Десять гаражей прижались к глухой стене дома ровненьким рядом. Все они были легкими, каркасными, лишь один, в середине, выделялся серыми стенами из силикатного кирпича и крепкой бетонной крышей. Приземистый и глухой, как дот. В нем Паша-гундосый и засел.

— Как все произошло? — спросил капитан пожилого оперативника Фомина.

— Пашу приметили во дворе, позвонили нам. Мы в пять минут приехали. Он нас засек и побежал. Хозяин этого гаража пошел зачем-то домой, вот в этот корпус, а дверь не закрыл. Паша схватил девочку как прикрытие и юркнул в гараж…

— Сколько девочке?

— Семь лет.

— Родители знают?

— С матерью сидит капитан Кашина.

— Как звать девочку? — спросил Петельников, сам не понимая зачем, ибо ее имя для оперативной задачи не имело значения.

— Света.

Они стояли под углом к гаражу, метрах в тридцати, у мусорных бачков, и смотрели на его распахнутые стальные двери. С другой стороны гаража темнели фигуры еще двух оперативников. В кустах залегли Шатохин с Акулинушкиным. Две милицейские машины перегородили проезд… Микрорайон был оцеплен.

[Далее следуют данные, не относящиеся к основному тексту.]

/-- R279: one entry of the list, as a control item; none while Q37 has no room. -/
def bulkEntry (b : Bytes) (s : Option State) (k : Nat) : Option State :=
  s.bind (fun st =>
    let meter := fieldLE b (8 * k) 4
    let g := fieldLE b (8 * k + 4) 2
    let action := fieldLE b (8 * k + 6) 1
    match st.meter meter with
    | none => some (st.memberOutcome (k + 1) Abort.unknownMeter)
    | some _ =>
      if 1 < action then some (st.memberOutcome (k + 1) Abort.valueRange)
      else st.sendCtl dictCell meter (if action = 0 then 4 else 5) g (k + 1) [])

/-- MEMBER_BULK (R279): the list becomes control items in its order, or BUSY while Q37 cannot take them all. -/
def memberBulk (b : Bytes) (s : State) : State × Nat :=
  if b.length % 8 ≠ 0 ∨ 65536 < b.length then (s, Abort.valueRange)
  else
    match (List.range (b.length / 8)).foldl (bulkEntry b) (some { s with bal := { s.bal with bulk := [0, 0, maxU32] } }) with
    | none => (s, Abort.busy)
    | some s1 => (s1, Abort.ok)

/-- MEMBER_BULK as a command. -/
def execMemberBulk (role : Nat) (list : Bytes) (s : State) : Res := s.command 0x2481 0 role .operator (memberBulk list)

end Sys2Proof.Machine
end

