-- ==== Sys2Proof/Machine/Vee.lean ====
section
/-!
DEFINITION. The VEE engine (chapter 5, R192 to R207): records from Q40, sweeps, corrections, edits, rebuild.
-/
namespace Sys2Proof.Machine

/-- One more on count `i` (from 1) of 0x4412. -/
def State.veeCount (s : State) (i : Nat) : State := { s with vee := { s.vee with counters := upd s.vee.counters (i - 1) (· + 1) } }

/-! ### History (R194) and current records (R195) -/

/-- The history of a meter. -/
def State.histOf (s : State) (m : Nat) : Hist := (lookupKey m s.vee.hist).getD ⟨none, [], none, none, none, []⟩

/-- The same put in its place. -/
def State.putHist (s : State) (m : Nat) (h : Hist) : State := { s with vee := { s.vee with hist := insertKey m h s.vee.hist } }

/-- The state of an interval. -/
def Hist.at (h : Hist) (i : Nat) : HistState := (lookupKey i h.states).getD .missing

/-- An interval takes a state. -/
def Hist.set (h : Hist) (i : Nat) (x : HistState) : Hist :=
  { h with states := if x = .missing then eraseKey i h.states else insertKey i x h.states
           firstReal := if x = .real then some (match h.firstReal with | some f => min f i | none => i) else h.firstReal }

/-- R194: a record of an interval moves HIGH_ID, and the entries that leave the window are lost. -/
def Hist.raise (h : Hist) (i : Nat) : Hist :=
  if (h.high.map (fun x => decide (i ≤ x))).getD false then h
  else { h with high := some i, states := h.states.filter (fun p => decide (i ≤ p.1 + 2047)), noRef := h.noRef.filter (fun j => decide (i ≤ j + 2047)) }

/-- R194: whether an interval lies below the window. -/
def Hist.below (h : Hist) (i : Nat) : Bool := (h.high.map (fun x => decide (i + 2047 < x))).getD false

/-- R194: whether an interval lies in the window. -/
def Hist.inWindow (h : Hist) (i : Nat) : Bool := (h.high.map (fun x => decide (i ≤ x ∧ x ≤ i + 2047))).getD false

/-- What a step of the VEE engine puts out: records for Q41, exports for Q17, corrections for Q39. -/
structure VeeOut where
  recs : List Bytes
  exps : List Bytes
  corrs : List Bytes
deriving Repr, Inhabited

/-- A step of the VEE engine under way. -/
abbrev VeeWork := State × VeeOut

/-- The class of a meter as the VEE engine has it. -/
def State.veeClass (s : State) (m : Meter) : ClassCfg := s.classIn (s.settingsFor .vee) m.cls

/-- The latest of two lists of records of an interval that is not INVALID, otherwise the latest (R195). -/
def pickCurrent (l : List Bytes) : Option Bytes :=
  match (l.filter (fun r => decide (rOutcome r ≠ 2))).getLast? with
  | some r => some r
  | none => l.getLast?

— У него же обрез, один выстрел…

— У него пистолет, товарищ капитан, и два кармана патронов.

И Фомин показал на грузовик, переднее стекло которого было в трех местах продырявлено пулями. Петельников все понял без слов: оперативники подгоняли автомобиль к дверям, чтобы затем ворваться в гараж.

— Товарищ капитан, — тихо сказал Леденцов, — по другим гаражам можно добежать до крыши…

— И что? Листовая сталь залита бетоном.

Девочка Света… Они не могли стрелять и не могли применить никакие технические средства. Чего проще пригнать пожарные машины и шарахнуть в гараж из брандспойта. Мокрый Паша сам бы выскочил, как суслик из норы. Но девочка, девочка…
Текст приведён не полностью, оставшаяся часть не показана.